**EXTRACTED DATA:**
::::::

/-! ## The row of a short datagram (30_encoding.md R47, R48) -/

theorem op_decode (d : Bytes) : (decode d).op = rowOf d := by
  unfold decode
  cases rowOf d <;> rfl

/-- The table's first row tests no bit of the datagram, its length alone. -/
theorem rowOf_eq_rejShort {d : Bytes} (h : d.length ≤ 11) : rowOf d = .rejShort := by
  simp [rowOf, opcodeTable, rowMatches, h]

/-- No row but the first selects `REJ_SHORT`, and that one matches no longer datagram. -/
theorem rowOf_ne_rejShort {d : Bytes} (h : ¬ d.length ≤ 11) : rowOf d ≠ .rejShort := by
  unfold rowOf
  split
  · next r hfind =>
    have hrows : ∀ r ∈ opcodeTable, r.op = .rejShort → r.maxLen = some 11 := by decide
    intro hop
    have hmax : r.maxLen = some 11 := hrows r (List.mem_of_find?_eq_some hfind) hop
    have hmatch : rowMatches d r = true := List.find?_some hfind
    simp [rowMatches, hmax, h] at hmatch
  · exact Op.noConfusion

theorem rowOf_eq_rejShort_iff (d : Bytes) : rowOf d = .rejShort ↔ d.length ≤ 11 :=
  ⟨not_imp_not.1 rowOf_ne_rejShort, rowOf_eq_rejShort⟩

/-- Settles O7: the length decides between the refusal and the run of the decoded instruction, whose
record shows its row's header status; the table's first row takes exactly the lengths 0 to 11. -/
theorem interfaceAdmitsEveryLengthUpToTheBound :
    Obligations.InterfaceAdmitsEveryLengthUpToTheBound := by
  intro s d rest hin hr
  split
  · next hl => exact step_eq_datagramTooLong hin hr hl
  · next hl =>
    obtain ⟨t, o, hexec, hout, hstatus⟩ := exec_hdrStatus (decode d) { s with input := rest }
    refine ⟨t, o, (step_eq_exec_decode hin hr (Nat.le_of_not_lt hl)).trans hexec, hout, ?_⟩
    rw [hstatus, hdrStatus_eq_rejShort_iff, op_decode, rowOf_eq_rejShort_iff]

end Sys2Proof.Machine


/-! The payload kind of an accepted datagram (30_encoding.md R46): what the rows of the opcode table
test of a datagram's bytes, and the row of an accepted one. -/

namespace Sys2Proof.Machine

/-! ## Masked bit vectors -/

theorem bitVec_append_inj {n k : Nat} {a b : BitVec n} {x y : BitVec k} :
    a ++ x = b ++ y ↔ a = b ∧ x = y := by
  constructor
  · intro h
    have hhi := congrArg (BitVec.extractLsb' k n) h
    have hlo := congrArg (BitVec.extractLsb' 0 k) h
    simpa [BitVec.extractLsb'_append_eq_left, BitVec.extractLsb'_append_eq_right] using
      And.intro hhi hlo
  · rintro ⟨rfl, rfl⟩
    rfl

theorem extractLsb'_append_low {n k : Nat} (b : BitVec (n + k)) :
    b.extractLsb' k n ++ b.extractLsb' 0 k = b := by
  rw [BitVec.extractLsb'_append_extractLsb'_eq_extractLsb' (by simp), BitVec.extractLsb'_eq_self]

theorem and_highMask_eq_iff {n k : Nat} (b : BitVec (n + k)) (v : BitVec n) :
    b &&& (BitVec.allOnes n ++ 0#k) = v ++ 0#k ↔ b.extractLsb' k n = v := by
  conv_lhs => rw [← extractLsb'_append_low b, BitVec.and_append, bitVec_append_inj]
  simp
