-- ==== Sys2Proof/Decode.lean ====
section
/-!
DEFINITION. From an instruction word to an instruction and back: `OPCODE_MAP`, the fields, the total decoder, the
encoder, and the opcode table's rows as masks and patterns (30_encoding.md R50 to R57). Decoding never fails: every one of
the 65536 words is an instruction, the INVALID code among them (R54).
-/

namespace Sys2Proof

/-! ## The opcode map -/

/-- `OPCODE_MAP`, indexed by the 4-bit code (30_encoding.md R55). PRESUMED: only 0b1101 is the source's; the other codes
are the LC-3 assignment of the spec's decision D1 (notes/assumptions 1). -/
def opcodeTable : Vector Opcode 16 :=
  #v[.br, .add, .ld, .st, .jsr, .and, .ldr, .str, .rti, .not, .ldi, .sti, .jmp, .invalid, .lea, .trap]

/-- The opcode a 4-bit code selects; total (30_encoding.md R54). -/
def opcodeMap (code : BitVec 4) : Opcode := opcodeTable[code.toNat]'code.isLt

/-- The code of an opcode, the other direction of the same table (30_encoding.md R55). -/
def opcodeCode : Opcode → BitVec 4
  | .br => 0b0000#4
  | .add => 0b0001#4
  | .ld => 0b0010#4
  | .st => 0b0011#4
  | .jsr => 0b0100#4
  | .and => 0b0101#4
  | .ldr => 0b0110#4
  | .str => 0b0111#4
  | .rti => 0b1000#4
  | .not => 0b1001#4
  | .ldi => 0b1010#4
  | .sti => 0b1011#4
  | .jmp => 0b1100#4
  | .invalid => 0b1101#4
  | .lea => 0b1110#4
  | .trap => 0b1111#4

/-! ## The fields of a word (30_encoding.md R51 to R53) -/

/-- `opcode = ir[15:12]`. -/
def fieldOpcode (ir : Word) : BitVec 4 := ir.extractLsb' 12 4

/-- `a = ir[11:9]`. -/
def fieldA (ir : Word) : Reg := ir.extractLsb' 9 3

/-- `b = ir[8:6]`. -/
def fieldB (ir : Word) : Reg := ir.extractLsb' 6 3

/-- `SR2 = ir[2:0]`. -/
def fieldSr2 (ir : Word) : Reg := ir.extractLsb' 0 3

/-- `imm5 = ir[4:0]`. -/
def fieldImm5 (ir : Word) : BitVec 5 := ir.extractLsb' 0 5

/-- `off6 = ir[5:0]`. -/
def fieldOff6 (ir : Word) : BitVec 6 := ir.extractLsb' 0 6

/-- `off9 = ir[8:0]`. -/
def fieldOff9 (ir : Word) : BitVec 9 := ir.extractLsb' 0 9

/-- `off11 = ir[10:0]`. -/
def fieldOff11 (ir : Word) : BitVec 11 := ir.extractLsb' 0 11

/-- `vect8 = ir[7:0]`. -/
def fieldVect8 (ir : Word) : Byte := ir.extractLsb' 0 8

/-! ## The decoder -/

/-- Second-level selection of TRAP by its vector (30_encoding.md R55, 43_system.md R100). -/
def decodeTrap (vect8 : Byte) : Instr :=
  if vect8 = 0x20#8 then .getc
  else if vect8 = 0x21#8 then .out
  else if vect8 = 0x22#8 then .puts
  else if vect8 = 0x23#8 then .inp
  else if vect8 = 0x24#8 then .putsp
  else if vect8 = 0x25#8 then .halt
  else .trap vect8

/-- `decode(ir)`: pure and total on 16-bit words (30_encoding.md R54, R55); `ir[5]` selects the form of ADD and AND,
`ir[11]` JSR or JSRR, `ir[7:0]` the trap service. -/
def decode (ir : Word) : Instr :=
  match opcodeMap (fieldOpcode ir) with
  | .br => .br (ir.getLsbD 11) (ir.getLsbD 10) (ir.getLsbD 9) (fieldOff9 ir)
  | .add =>
    if ir.getLsbD 5 then .addImm (fieldA ir) (fieldB ir) (fieldImm5 ir)
    else .addReg (fieldA ir) (fieldB ir) (fieldSr2 ir)
  | .ld => .ld (fieldA ir) (fieldOff9 ir)
  | .st => .st (fieldA ir) (fieldOff9 ir)
  | .jsr => if ir.getLsbD 11 then .jsr (fieldOff11 ir) else .jsrr (fieldB ir)
  | .and =>
    if ir.getLsbD 5 then .andImm (fieldA ir) (fieldB ir) (fieldImm5 ir)
    else .andReg (fieldA ir) (fieldB ir) (fieldSr2 ir)
  | .ldr => .ldr (fieldA ir) (fieldB ir) (fieldOff6 ir)
  | .str => .str (fieldA ir) (fieldB ir) (fieldOff6 ir)
  | .rti => .rti
  | .not => .not (fieldA ir) (fieldB ir)
  | .ldi => .ldi (fieldA ir) (fieldOff9 ir)
  | .sti => .sti (fieldA ir) (fieldOff9 ir)
  | .jmp => .jmp (fieldB ir)
  | .invalid => .invalid
  | .lea => .lea (fieldA ir) (fieldOff9 ir)
  | .trap => decodeTrap (fieldVect8 ir)

/-- The decoder as the host asks it: an instruction is one whole word, so every word of at most 16 bits decodes and
nothing else is an instruction word (30_encoding.md R50). -/
def decodeTableWord (nbits w : Nat) : Option Instr :=
  if nbits ≤ 16 ∧ w < 2 ^ 16 then some (decode (BitVec.ofNat 16 w)) else none

/-! ## The encoder -/

/-- Format RO: opcode, register, 9-bit offset (30_encoding.md R52). -/
def encodeRegOff9 (o : Opcode) (a : Reg) (off9 : BitVec 9) : Word := opcodeCode o ++ a ++ off9

/-- Format RRO: opcode, two registers, 6-bit offset (30_encoding.md R52). -/
def encodeRegRegOff6 (o : Opcode) (a b : Reg) (off6 : BitVec 6) : Word := opcodeCode o ++ a ++ b ++ off6

/-- Format RRR: bit 5 is 0, bits 4:3 ignored and written 0 (30_encoding.md R52, R60). -/
def encodeRegRegReg (o : Opcode) (a b sr2 : Reg) : Word := opcodeCode o ++ a ++ b ++ 0b0#1 ++ 0b00#2 ++ sr2

/-- Format RRI: bit 5 is 1 (30_encoding.md R52). -/
def encodeRegRegImm5 (o : Opcode) (a b : Reg) (imm5 : BitVec 5) : Word := opcodeCode o ++ a ++ b ++ 0b1#1 ++ imm5

/-- Format T: bits 11:8 ignored and written 0 (30_encoding.md R52, R60). -/
def encodeTrap (vect8 : Byte) : Word := opcodeCode .trap ++ 0b0000#4 ++ vect8

/-- The word of an instruction. Ignored bits are written 0, but NOT's low six bits are written 1, as 30_encoding.md R60
assembles (notes/assumptions 14). -/
def encode : Instr → Word
  | .br n z p off9 => opcodeCode .br ++ BitVec.ofBool n ++ BitVec.ofBool z ++ BitVec.ofBool p ++ off9
  | .addReg a b sr2 => encodeRegRegReg .add a b sr2
  | .addImm a b imm5 => encodeRegRegImm5 .add a b imm5
  | .ld a off9 => encodeRegOff9 .ld a off9
  | .st a off9 => encodeRegOff9 .st a off9
  | .jsrr b => opcodeCode .jsr ++ 0b0#1 ++ 0b00#2 ++ b ++ 0b000000#6
  | .jsr off11 => opcodeCode .jsr ++ 0b1#1 ++ off11
  | .andReg a b sr2 => encodeRegRegReg .and a b sr2
  | .andImm a b imm5 => encodeRegRegImm5 .and a b imm5
  | .ldr a b off6 => encodeRegRegOff6 .ldr a b off6
  | .str a b off6 => encodeRegRegOff6 .str a b off6
  | .rti => opcodeCode .rti ++ 0b000000000000#12
  | .not a b => encodeRegRegOff6 .not a b 0b111111#6
  | .ldi a off9 => encodeRegOff9 .ldi a off9
  | .sti a off9 => encodeRegOff9 .sti a off9
  | .jmp b => opcodeCode .jmp ++ 0b000#3 ++ b ++ 0b000000#6
  | .invalid => opcodeCode .invalid ++ 0b000000000000#12
  | .lea a off9 => encodeRegOff9 .lea a off9
  | .trap vect8 => encodeTrap vect8
  | .getc => encodeTrap 0x20#8
  | .out => encodeTrap 0x21#8
  | .puts => encodeTrap 0x22#8
  | .inp => encodeTrap 0x23#8
  | .putsp => encodeTrap 0x24#8
  | .halt => encodeTrap 0x25#8

/-! ## The opcode table's rows -/

/-- One row of the table of 30_encoding.md R55: a word `w` is that row's instruction exactly when
`w &&& mask = pattern`. -/
structure OpcodeRow where
  name : String
  pattern : Word
  mask : Word
  deriving DecidableEq, Repr

/-- The 19 first-level rows, in the table's order (30_encoding.md R55). -/
def opcodeRows : List OpcodeRow :=
  [⟨"BR", 0x0000#16, 0xF000#16⟩,
   ⟨"ADD register", 0x1000#16, 0xF020#16⟩,
   ⟨"ADD immediate", 0x1020#16, 0xF020#16⟩,
   ⟨"LD", 0x2000#16, 0xF000#16⟩,
   ⟨"ST", 0x3000#16, 0xF000#16⟩,
   ⟨"JSRR", 0x4000#16, 0xF800#16⟩,
   ⟨"JSR", 0x4800#16, 0xF800#16⟩,
   ⟨"AND register", 0x5000#16, 0xF020#16⟩,
   ⟨"AND immediate", 0x5020#16, 0xF020#16⟩,
   ⟨"LDR", 0x6000#16, 0xF000#16⟩,
   ⟨"STR", 0x7000#16, 0xF000#16⟩,
   ⟨"RTI", 0x8000#16, 0xF000#16⟩,
   ⟨"NOT", 0x9000#16, 0xF000#16⟩,
   ⟨"LDI", 0xA000#16, 0xF000#16⟩,
   ⟨"STI", 0xB000#16, 0xF000#16⟩,
   ⟨"JMP", 0xC000#16, 0xF000#16⟩,
   ⟨"INVALID", 0xD000#16, 0xF000#16⟩,
   ⟨"LEA", 0xE000#16, 0xF000#16⟩,
   ⟨"TRAP", 0xF000#16, 0xF000#16⟩]

/-- The six rows under TRAP (30_encoding.md R55, section 6). -/
def trapRows : List OpcodeRow :=
  [⟨"GETC", 0xF020#16, 0xF0FF#16⟩,
   ⟨"OUT", 0xF021#16, 0xF0FF#16⟩,
   ⟨"PUTS", 0xF022#16, 0xF0FF#16⟩,
   ⟨"IN", 0xF023#16, 0xF0FF#16⟩,
   ⟨"PUTSP", 0xF024#16, 0xF0FF#16⟩,
   ⟨"HALT", 0xF025#16, 0xF0FF#16⟩]

/-- The opcode of an instruction (30_encoding.md R54, R55). -/
def opcodeOf : Instr → Opcode
  | .br _ _ _ _ => .br
  | .addReg _ _ _ | .addImm _ _ _ => .add
  | .ld _ _ => .ld
  | .st _ _ => .st
  | .jsrr _ | .jsr _ => .jsr
  | .andReg _ _ _ | .andImm _ _ _ => .and
  | .ldr _ _ _ => .ldr
  | .str _ _ _ => .str
  | .rti => .rti
  | .not _ _ => .not
  | .ldi _ _ => .ldi
  | .sti _ _ => .sti
  | .jmp _ => .jmp
  | .invalid => .invalid
  | .lea _ _ => .lea
  | .trap _ | .getc | .out | .puts | .inp | .putsp | .halt => .trap

/-- The table row an instruction stands for. -/
def rowName : Instr → String
  | .br _ _ _ _ => "BR"
  | .addReg _ _ _ => "ADD register"
  | .addImm _ _ _ => "ADD immediate"
  | .ld _ _ => "LD"
  | .st _ _ => "ST"
  | .jsrr _ => "JSRR"
  | .jsr _ => "JSR"
  | .andReg _ _ _ => "AND register"
  | .andImm _ _ _ => "AND immediate"
  | .ldr _ _ _ => "LDR"
  | .str _ _ _ => "STR"
  | .rti => "RTI"
  | .not _ _ => "NOT"
  | .ldi _ _ => "LDI"
  | .sti _ _ => "STI"
  | .jmp _ => "JMP"
  | .invalid => "INVALID"
  | .lea _ _ => "LEA"
  | .trap _ => "TRAP"
  | .getc => "GETC"
  | .out => "OUT"
  | .puts => "PUTS"
  | .inp => "IN"
  | .putsp => "PUTSP"
  | .halt => "HALT"

/-- The first-level row of an instruction: a trap service stands under TRAP (`sub_of`, 30_encoding.md section 6). -/
def firstLevelName : Instr → String
  | .getc | .out | .puts | .inp | .putsp | .halt => "TRAP"
  | i => rowName i

/-- The bits of its word that an instruction ignores (30_encoding.md R57). -/
def ignoredBits : Instr → Word
  | .addReg _ _ _ | .andReg _ _ _ => 0x0018#16
  | .not _ _ => 0x003F#16
  | .jmp _ => 0x0E3F#16
  | .jsrr _ => 0x063F#16
  | .trap _ | .getc | .out | .puts | .inp | .putsp | .halt => 0x0F00#16
  | .rti | .invalid => 0x0FFF#16
  | .br _ _ _ _ | .addImm _ _ _ | .ld _ _ | .st _ _ | .jsr _ | .andImm _ _ _ | .ldr _ _ _ | .str _ _ _ | .ldi _ _
  | .sti _ _ | .lea _ _ => 0x0000#16

end Sys2Proof
end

::::::

In the answer, give the lines from the first line of the data through the line with "decoded instruction, whose", exactly as they appear and with no additions.

**RESPONSE TO THIS EXERCISE:**
/-! ## The row of a short datagram (30_encoding.md R47, R48) -/

theorem op_decode (d : Bytes) : (decode d).op = rowOf d := by
  unfold decode
  cases rowOf d <;> rfl

/-- The table's first row tests no bit of the datagram, its length alone. -/
theorem rowOf_eq_rejShort {d : Bytes} (h : d.length ≤ 11) : rowOf d = .rejShort := by
  simp [rowOf, opcodeTable, rowMatches, h]

/-- No row but the first selects `REJ_SHORT`, and that one matches no longer datagram. -/
theorem rowOf_ne_rejShort {d : Bytes} (h : ¬ d.length ≤ 11) : rowOf d ≠ .rejShort := by
  unfold rowOf
  split
  · next r hfind =>
    have hrows : ∀ r ∈ opcodeTable, r.op = .rejShort → r.maxLen = some 11 := by decide
    intro hop
    have hmax : r.maxLen = some 11 := hrows r (List.mem_of_find?_eq_some hfind) hop
    have hmatch : rowMatches d r = true := List.find?_some hfind
    simp [rowMatches, hmax, h] at hmatch
  · exact Op.noConfusion

theorem rowOf_eq_rejShort_iff (d : Bytes) : rowOf d = .rejShort ↔ d.length ≤ 11 :=
  ⟨not_imp_not.1 rowOf_ne_rejShort, rowOf_eq_rejShort⟩

/-- Settles O7: the length decides between the refusal and the run of the decoded instruction, whose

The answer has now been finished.